The manager also concurrently serves an HTTP server to provide a metrics endpoint for Prometheus, and a websocket server for the workers to connect to. The HTTP server is implemented using Actix-web, and is concurrently served on the same thread:
#[actix_web::main] fn main() { // Initialize shared state let worker_set = WorkerSetState::default().start(); // Set up the Lichess listener let mut lichess_api = pin!(handle_lichess_challenges(worker_set.clone()).fuse()); // Expose the HTTP service let mut worker_api = pin!(worker_api(worker_set.clone()).fuse()); // Health check for the worker set. If the WorkerSetState actor crashes, this will stop the program. // It should be possible to asynchronously wait for the WorkerSetState actor to crash, // instead of polling it every 5 seconds, but this should be good enough for now. let mut keep_alive = pin!(async move { while worker_set.connected() { tokio::time::sleep(std::time::Duration::from_secs(5)).await; } Result::<(), _>::Err(anyhow::anyhow!("WorkerSetState actor is not connected")) } .fuse()); futures::select! { res = worker_api => { tracing::warn!("Worker API stopped: {:?}", res); res?; } res = lichess_api => { tracing::warn!("Lichess API stopped: {:?}", res); res?; } res = keep_alive => { res?; } } }
The futures::select!
macro is used to concurrently run the HTTP server, the Lichess listener, and the health check,
and ensures that the program wilt halt when any of these tasks fail.

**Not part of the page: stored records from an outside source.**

/-- What a uniform register reads after the write. -/
theorem Desc.write_getUni (d : Desc) (w : Warp) (i : Issue) (acc : Warp) (r : Nat) :
    (d.write w i acc).getUni r = match d.uniLane w i with
      | some l => (d.tgt.uniWord r (d.value w i l)).getD (acc.getUni r)
      | none => acc.getUni r := by
  have hu : ∀ (a : Warp) (x : Nat) (j : BitVec 4) (wide : Bool) (v : Dword),
      (a.writeVal x (.near j) wide v).getUni r = a.getUni r := by
    intro a x j wide v; cases wide <;> rfl
  have hn : ∀ (a : Warp) (x : Nat) (j : BitVec 8) (wide : Bool) (v : Dword),
      (a.writeVal x (.hold j) wide v).getUni r = a.getUni r := by
    intro a x j wide v; cases wide <;> rfl
  obtain ⟨g, lit, srcs, tgt, xl, fn⟩ := d
  rcases tgt with ⟨dst, wide⟩ | p
  · rcases dst with _ | ⟨reg, nw⟩
    · simp only [Desc.write, Target.uniWord]
      split <;> rfl
    · cases nw
      · rcases reg with j | j | j
        · simp only [Desc.write, Bool.false_eq_true, if_false, Target.uniWord]
          rw [foldl_same _ (fun a => a.getUni r) _ (fun b x _ => hn b x j wide _)]
          split <;> rfl
        · simp only [Desc.write, Bool.false_eq_true, if_false, Target.uniWord]
          rw [foldl_same _ (fun a => a.getUni r) _ (fun b x _ => hu b x j wide _)]
          split <;> rfl
        · simp only [Desc.write, Bool.false_eq_true, if_false]
          split
          · rename_i h
            first
              | exact Warp.getUni_writeVal _ _ _ _ _ _
              | (simp only [h]; exact Warp.getUni_writeVal _ _ _ _ _ _)
          · rename_i h
            first
              | rfl
              | (simp only [h]; done)
      · rcases reg with j | j | j <;> simp only [Desc.write, Target.uniWord, if_true] <;> split <;>
          first | rfl | (rename_i h; simp only [h]; done) | (rename_i h; simp only [h]; rfl)
  · simp only [Desc.write, Target.uniWord, Warp.setPredIn, Warp.setPredMask]
    split <;> split <;> rfl

/-- What a predicate reads after the write. -/
theorem Desc.write_getPred (d : Desc) (w : Warp) (i : Issue) (acc : Warp) (l p : Nat) (hl : l < 32) :
    (d.write w i acc).getPred l p =
      if d.tgt.isPred p && hasLane (w.guarded i.mask d.guard) l then (d.value w i l).getLsbD 0 else acc.getPred l p := by
  have hall : ∀ (a : Warp) (x : Nat) (r : DReg) (wide : Bool) (v : Dword),
      (a.writeVal x r wide v).getPred l p = a.getPred l p :=
    fun a x r wide v => Warp.writeVal_proj a x r wide v (fun a => a.getPred l p) (fun _ _ _ _ _ => rfl)
  obtain ⟨g, lit, srcs, tgt, xl, fn⟩ := d
  rcases tgt with ⟨dst, wide⟩ | q
  · rcases dst with _ | ⟨reg, nw⟩
    · simp [Desc.write, Target.isPred]
    · cases nw
      · rcases reg with j | j | j
        · simp only [Desc.write, Bool.false_eq_true, if_false, Target.isPred, Bool.false_and]
          exact foldl_same _ (fun a => a.getPred l p) _ (fun b x _ => hall b x _ wide _) acc
        · simp only [Desc.write, Bool.false_eq_true, if_false, Target.isPred, Bool.false_and]
          exact foldl_same _ (fun a => a.getPred l p) _ (fun b x _ => hall b x _ wide _) acc
        · simp only [Desc.write, Bool.false_eq_true, if_false, Target.isPred, Bool.false_and]
          split <;> simp [hall]
      · rcases reg with j | j | j <;> simp [Desc.write, Target.isPred]
        split <;> simp
  · simp only [Desc.write, Warp.setPredIn, Warp.getPred, Target.isPred]
    rw [Warp.predMask_setPredMask]
    by_cases hp7 : p = 7
    · subst hp7
      simp [Warp.predMask]
    · by_cases hq : p = q.toNat
      · subst hq
        simp only [hp7, if_false, if_true, beq_self_eq_true, Bool.true_and]
        by_cases hg : hasLane (w.guarded i.mask g) l
        · simp [hg, hasLane_not _ hl, hasLane_maskOf, hl, hp7]
        · simp [hg, hasLane_not _ hl]
      · have : ¬ (q.toNat = p) := fun h => hq h.symm
        simp [hp7, hq, this]

/-- EVERYTHING A REGISTER INSTRUCTION DOES: behind the checks of its operands it goes on, with its target written, its set's
latches shifted and its threads at the next instruction, and nothing else changed. -/
theorem Desc.run_wrote (d : Desc) (s : State) (hok : d.tgt.ok = true) (hc : s.operandsOk d.shape) :
    ∃ t, d.run s = .next t ∧
      s.Wrote t d.guard d.tgt (d.uniLane s.iw s.iss) (d.value s.iw s.iss) (d.latchVal s.iw s.iss) := by
  refine ⟨s.setIw ((d.effect s.iw s.iss).advance s.iss), ?_, ?_⟩
  · unfold State.operandsOk at hc
    unfold Desc.run State.guardedRun
    rw [hc]
    rfl
  · have hiw : (s.setIw ((d.effect s.iw s.iss).advance s.iss)).iw = (d.effect s.iw s.iss).advance s.iss :=
      State.warp_setWarp_self s s.iss.gw _
    have hlat : ∀ {β : Type} (p : Warp → β), (∀ (w : Warp) (a : NMap Dword) (b : NMap Mask),
        p { w with latch := a, latchV := b } = p w) → p (d.latch s.iw s.iss s.iw) = p s.iw :=
      fun p hp => d.latch_proj s.iw s.iss s.iw p hp
    have hwr : ∀ {β : Type} (p : Warp → β), (∀ (w : Warp) (a b : NMap Word) (c : NMap Mask) (e : NMap Word) (f : NMap Mask),
        p { w with hold := a, near := b, nearW := c, uni := e, pred := f } = p w) →
        p (d.effect s.iw s.iss) = p (d.latch s.iw s.iss s.iw) :=
      fun p hp => d.write_proj s.iw s.iss _ p hp
    refine ⟨⟨rfl, ?_⟩, ?_, ?_, ?_, ?_, ?_, ?_, ?_, ?_, ?_⟩
    · intro gw hgw
      rw [State.setIw, State.warp_setWarp, if_neg hgw]
    · rw [hiw]
      exact (Warp.mapThreads_proj _ _ _ Warp.bare (fun _ _ => rfl)).trans
        ((hwr Warp.bare (fun _ _ _ _ _ _ => rfl)).trans (hlat Warp.bare (fun _ _ _ => rfl)))
    · intro l
      rw [hiw, Warp.advance, Warp.advanceIn, Warp.thread_mapThreads,
        hwr (fun w => w.thread l) (fun _ _ _ _ _ _ => rfl), hlat (fun w => w.thread l) (fun _ _ _ => rfl)]
    · intro l r hr
      rw [hiw, Warp.advance, Warp.advanceIn, Warp.mapThreads_getHold, Desc.effect, Desc.write_getHold _ _ _ _ hok _ _ hr,
        hlat (fun w => w.getHold l r) (fun _ _ _ => rfl)]
      rfl
    · intro l r hr
      rw [hiw, Warp.advance, Warp.advanceIn, Warp.mapThreads_getNear, Desc.effect, Desc.write_getNear _ _ _ _ hok _ _ hr,
        hlat (fun w => w.getNear l r) (fun _ _ _ => rfl)]
      rfl
    · intro l r _ _
      rw [hiw, Warp.advance, Warp.advanceIn, Warp.mapThreads_nearWritten, Desc.effect, Desc.write_nearWritten,
        hlat (fun w => w.nearWritten r) (fun _ _ _ => rfl)]
      rfl
    · intro r
      rw [hiw, Warp.advance, Warp.advanceIn, Warp.mapThreads_getUni, Desc.effect, Desc.write_getUni,
        hlat (fun w => w.getUni r) (fun _ _ _ => rfl)]
      try rfl
    · intro p l hl
      have hg : ∀ w : Warp, w.getPred l p = hasLane (w.predMask p) l := fun _ => rfl
      rw [hiw, hg, Warp.advance, Warp.advanceIn, Warp.mapThreads_predMask, ← hg, Desc.effect, Desc.write_getPred _ _ _ _ _ _ hl,
        hlat (fun w => w.getPred l p) (fun _ _ _ => rfl)]
      rfl
    · intro l k hk
      rw [hiw, Warp.advance, Warp.advanceIn, Warp.mapThreads_getLatch, hwr (fun w => w.getLatch l k) (fun _ _ _ _ _ _ => rfl)]
      cases h : d.tgt with
      | pred q => simp [Desc.latch, h, Target.shifts]
      | reg r wide =>
        simp only [Desc.latch, h, Target.shifts, Bool.true_and]
        rw [Warp.getLatch_shiftLatches _ _ _ _ _ _ hk]
        rfl
    · intro l k hl hk
      rw [hiw, Warp.advance, Warp.advanceIn, Warp.mapThreads_latchValid,
        hwr (fun w => w.latchValid k) (fun _ _ _ _ _ _ => rfl)]
      cases h : d.tgt with
      | pred q => simp [Desc.latch, h, Target.shifts]
      | reg r wide =>
        simp only [Desc.latch, h, Target.shifts, Bool.true_and]
        rw [Warp.latchValid_shiftLatches _ _ _ _ _ _ hl hk]
        rfl

/-- The same for an instruction whose lanes do not see one another, in the terms of `Computes`. -/
theorem computes_of_run (i : Instr) (h : Hdr) (tgt : Target) (srcs : List (Opd × Ty))
    (f : Bool → (Nat → Bool) → List Dword → Dword) (d : Desc) (he : ∀ s, exec i s = d.run s)
    (hd : d = { guard := h.guard, lit := h.lit, srcs := srcs, tgt := tgt, xlane := false,
                fn := fun fl _ xs pr l => f fl (pr l) (xs l) }) : Computes i h tgt srcs f := by
  subst hd
  intro hok s hc
  obtain ⟨t, ht, hw⟩ := Desc.run_wrote { guard := h.guard, lit := h.lit, srcs := srcs, tgt := tgt, xlane := false,
                                         fn := fun fl _ xs pr l => f fl (pr l) (xs l) } s hok hc
  refine ⟨t, (he s).trans ht, ?_⟩
  have hk : Desc.latchVal { guard := h.guard, lit := h.lit, srcs := srcs, tgt := tgt, xlane := false,
                            fn := fun fl _ xs pr l => f fl (pr l) (xs l) } s.iw s.iss =
      s.k1 tgt (fun l => f s.iw.flush (fun p => s.iw.getPred l p) (s.args h srcs l)) := by
    funext l
    cases tgt with
    | pred p => rfl
    | reg r wide => cases r with
      | none => rfl
      | reg r nw => cases r <;> rfl
  rw [hk] at hw
  exact hw
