-- ==== Sys2Proof/Tests/Slice0.lean ====
section
/-! SUPPORT. Tests. Words written out from the encoding tables of spec/03 and the family pages decode to what they stand for; ill-formed
terms are refused; results that the spec works out come out; and for every statement with hypotheses a state meets them together
(`witness_<statement>`, further cases with a suffix). -/

namespace Sys2Proof.Slice0

open Sys2Proof.Machine

set_option Elab.async false

/-! ### Small states -/

/-- An unguarded 64-bit form, one guarded by `?!p1`, and a 96-bit form with a literal. -/
def u : Hdr := { guard := { neg := false, idx := 7 }, long := false, lit := 0 }
def v : Hdr := { u with guard := { neg := true, idx := 1 } }
def lit (n : Word) : Hdr := { u with long := true, lit := n }
def hd (n : BitVec 8) : Dst := .reg (.hold n) false
def nd (n : BitVec 4) : Dst := .reg (.near n) false
def wd (n : BitVec 6) : Dst := .reg (.uniform n) false

/-- A thread at 0x1000, in the strand that begins there. -/
def th : Thread := { Thread.init with pc := 0x1000, rpc := 0x1000 }

/-- A warp of two threads, of device 1's launch 5, with a handler. -/
def wp : Warp := { Warp.init with
  vdev := 1, lseq := 5, pseq := 2, hc := 64, handler := 0x4000, tmask := 3, live := 3, threads := [(0, th), (1, th)] }

/-- A part on which that warp, in slot 0 of quadrant 0, issues a 2-word instruction at 0x1000 in clock 10. -/
def st (w : Warp) : State := { State.reset with
  cxl := Tier.bootCxlOf (fun _ => 0), nextId := 7,
  warps := [(0, w)], resident := [0], iss := { quad := 0, slot := 0, mask := 3, pc := 0x1000, words := 2, clk := 10 },
  contracts := [(1, { Contract.init with vdev := 1, v := true, rights := true, ptroot := 0x80000, ttbase := 0x200000 })],
  cores := [(0, { Core.init with own0 := 1, own1 := 1, own2 := 1, own3 := 1 })] }

/-- Registers: `h2` = 7 and -1, `h3` = 9 and 3, `h4:h5` = 0x2000 and 0x2004, latch `k1` and near `n2` valid. -/
def regs : Warp := { wp with
  hold := [(2, 7), (3, 9), (4, 0x2000), (258, 0xFFFFFFFF), (259, 3), (260, 0x2004)],
  near := [(2, 5), (18, 6)], nearW := [(2, 3)], latch := [(0, 4), (4, 4)], latchV := [(0, 3)], uni := [(7, 0x40000000)],
  pred := [(1, 1)] }

def after (r : Res) : State := match r with
  | .next t => t
  | _ => State.reset
def went : Res → Bool
  | .next _ => true
  | _ => false

/-- The lanes of a mask are below 32. -/
theorem lane_all (m : Mask) (P : Nat → Prop) (h : ∀ l, l < 32 → hasLane m l = true → P l) :
    ∀ l, hasLane m l = true → P l := by
  intro l hl
  by_cases hb : l < 32
  · exact h l hb hl
  · rw [hasLane, BitVec.getLsbD_of_ge _ _ (by omega)] at hl
    cases hl

/-- A target can be written and sources read by `regs`. -/
abbrev canCompute (tgt : Target) (srcs : List (Opd × Ty)) : Prop :=
  tgt.ok = true ∧ (aluShape u tgt srcs).check regs 3 = none


/-! ### Words of every instruction (spec/03, and the encoding tables of the family pages) -/

abbrev decodesTo (l : List (List Word × Instr)) : Prop := l.map (fun x => decode x.1) = l.map (fun x => .ok x.2)

theorem test_decode_int21 : decodesTo [
    ([0x1C050006, 0x00000D02], .add u .w32 (hd 5) (.near 2) (.hold 3)),
    ([0x1C050406, 0x00000D02], .sub u .w32 (hd 5) (.near 2) (.hold 3)),
    ([0x1C050806, 0x00000D02], .mul u .w32 (hd 5) (.near 2) (.hold 3)),
    ([0x1C050C06, 0x00000D02], .mulh u .w32 (hd 5) (.near 2) (.hold 3)),
    ([0x1C051006, 0x00000D02], .mulhn u .w32 (hd 5) (.near 2) (.hold 3)),
    ([0x1C051406, 0x00000D02], .div u .w32 (hd 5) (.near 2) (.hold 3)),
    ([0x1C051806, 0x00000D02], .divn u .w32 (hd 5) (.near 2) (.hold 3)),
    ([0x1C051C06, 0x00000D02], .rem u .w32 (hd 5) (.near 2) (.hold 3)),
    ([0x1C052006, 0x00000D02], .remn u .w32 (hd 5) (.near 2) (.hold 3)),
    ([0x1C052406, 0x00000D02], .minS u .w32 (hd 5) (.near 2) (.hold 3)),
    ([0x1C052806, 0x00000D02], .maxS u .w32 (hd 5) (.near 2) (.hold 3)),
    ([0x1C052C06, 0x00000D02], .minn u .w32 (hd 5) (.near 2) (.hold 3))] := by decide

theorem test_decode_int22 : decodesTo [
    ([0x1C053006, 0x00000D02], .maxn u .w32 (hd 5) (.near 2) (.hold 3)),
    ([0x1C053406, 0x00000D02], .andB u .w32 (hd 5) (.near 2) (.hold 3)),
    ([0x1C053806, 0x00000D02], .orB u .w32 (hd 5) (.near 2) (.hold 3)),
    ([0x1C053C06, 0x00000D02], .xorB u .w32 (hd 5) (.near 2) (.hold 3)),
    ([0x1C054006, 0x00000D02], .andn u .w32 (hd 5) (.near 2) (.hold 3)),
    ([0x1C054406, 0x00000D02], .orn u .w32 (hd 5) (.near 2) (.hold 3)),
    ([0x1C054806, 0x00000D02], .shl u .w32 (hd 5) (.near 2) (.hold 3)),
    ([0x1C054C06, 0x00000D02], .shr u .w32 (hd 5) (.near 2) (.hold 3)),
    ([0x1C055006, 0x00000D02], .sar u .w32 (hd 5) (.near 2) (.hold 3)),
    ([0x1C055406, 0x00000D02], .rol u .w32 (hd 5) (.near 2) (.hold 3)),
    ([0x1C055806, 0x00000D02], .ror u .w32 (hd 5) (.near 2) (.hold 3))] := by decide
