-- ==== Sys2Proof/Machine/EncodeFamily.lean ====
section
/-! DEFINITION. The encode commands (spec/40_encode.md R102 to R104). -/

namespace Sys2Proof.Machine

/-- `ENC_TS` (R102). -/
def execEncTs (s : State) : Result State :=
  if s.inLen ≠ 6 then raise s .length
  else finish s (encodeTimestamp (lanes s.inp 0 6)).toList 0 0x00

/-- `ENC_RAND` (R103). -/
def execEncRand (s : State) : Result State :=
  if s.inLen ≠ 10 then raise s .length
  else finish s (encodeRandomness (lanes s.inp 0 10)).toList 0 0x00

/-- `ENC` (R104). -/
def execEnc (s : State) : Result State :=
  if s.inLen ≠ 16 then raise s .length
  else finish s (encodeIdentifier (lanes s.inp 0 16)).toList 0 0x00

end Sys2Proof.Machine
end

A worker connects via a websocket on the /ws/
HTTP endpoint.
The websocket connection is handed over to a newly started instance of WorkerSocket,
which will handle the communication with the worker.
Actix has all these features built-in, and it is relatively easy to use them.
The manager exposes a /metrics
endpoint for Prometheus to scrape.
This is currently manually implemented,
by formatting one large string with metrics.
In practice, it would be cleaner and more future-proof to use a crate like metrics_exporter_prometheus in combination with metrics.
Furthermore,
the manager exposes a /readyz
and /livez
endpoint for Kubernetes to check the health of the manager.
#![allow(unused)] fn main() { async fn worker_api(worker_set: Addr<WorkerSetState>) -> std::io::Result<()> { HttpServer::new(move || { App::new() .app_data(web::Data::new(worker_set.clone())) .route("/ws/", web::get().to(worker)) .route("/readyz", web::get().to(ready)) .route("/livez", web::get().to(live)) .route("/metrics", web::get().to(metrics)) .route("/shutdown", web::post().to(shutdown)) }) .bind(("0.0.0.0", 8080))? .run() .await } }
The /shutdown
endpoint is used to force-stop the worker set, which kills the process.
This endpoint is called by the CI/CD pipeline to force-restart the manager,
to ensure that the manager is always running the latest version of the code.
Lichess only allows one connection per bot, so the manager needs to be briefly shut down to reconnect to Lichess on a new version.
Ongoing games are not canceled,
because the workers are stateful and will continue to play the game until it is finished.
If the worker crashes, the manager will notice this, and forfeit the game.
Workers
The workers are the actual chess engines.
As written above, they connect to the manager over a websocket connection,
and wait until they are assigned a game.
When a game is assigned, the worker will start a new instance of the chess engine,
read the events from a separate websocket connection to Lichess,
and make moves based on the events.
All of this is handled in the async fn play(..)
function.
Kubernetes
Finally, the Kubernetes deployment consists out of the manager (with Recreate
deployment strategy),
and a fixed number of workers.
The number of workers could, in theory, be automatically upscaled by the manager.
Downscaling is not possible, because the workers are stateful and need to finish their games;
it should be possible to signal to Kubernetes which nodes are idle, and thus preferred for shutdown,
but this is currently unimplemented.
Ideally, the workers would be stateless, such that they can be scaled up and down as needed, without any disconnects.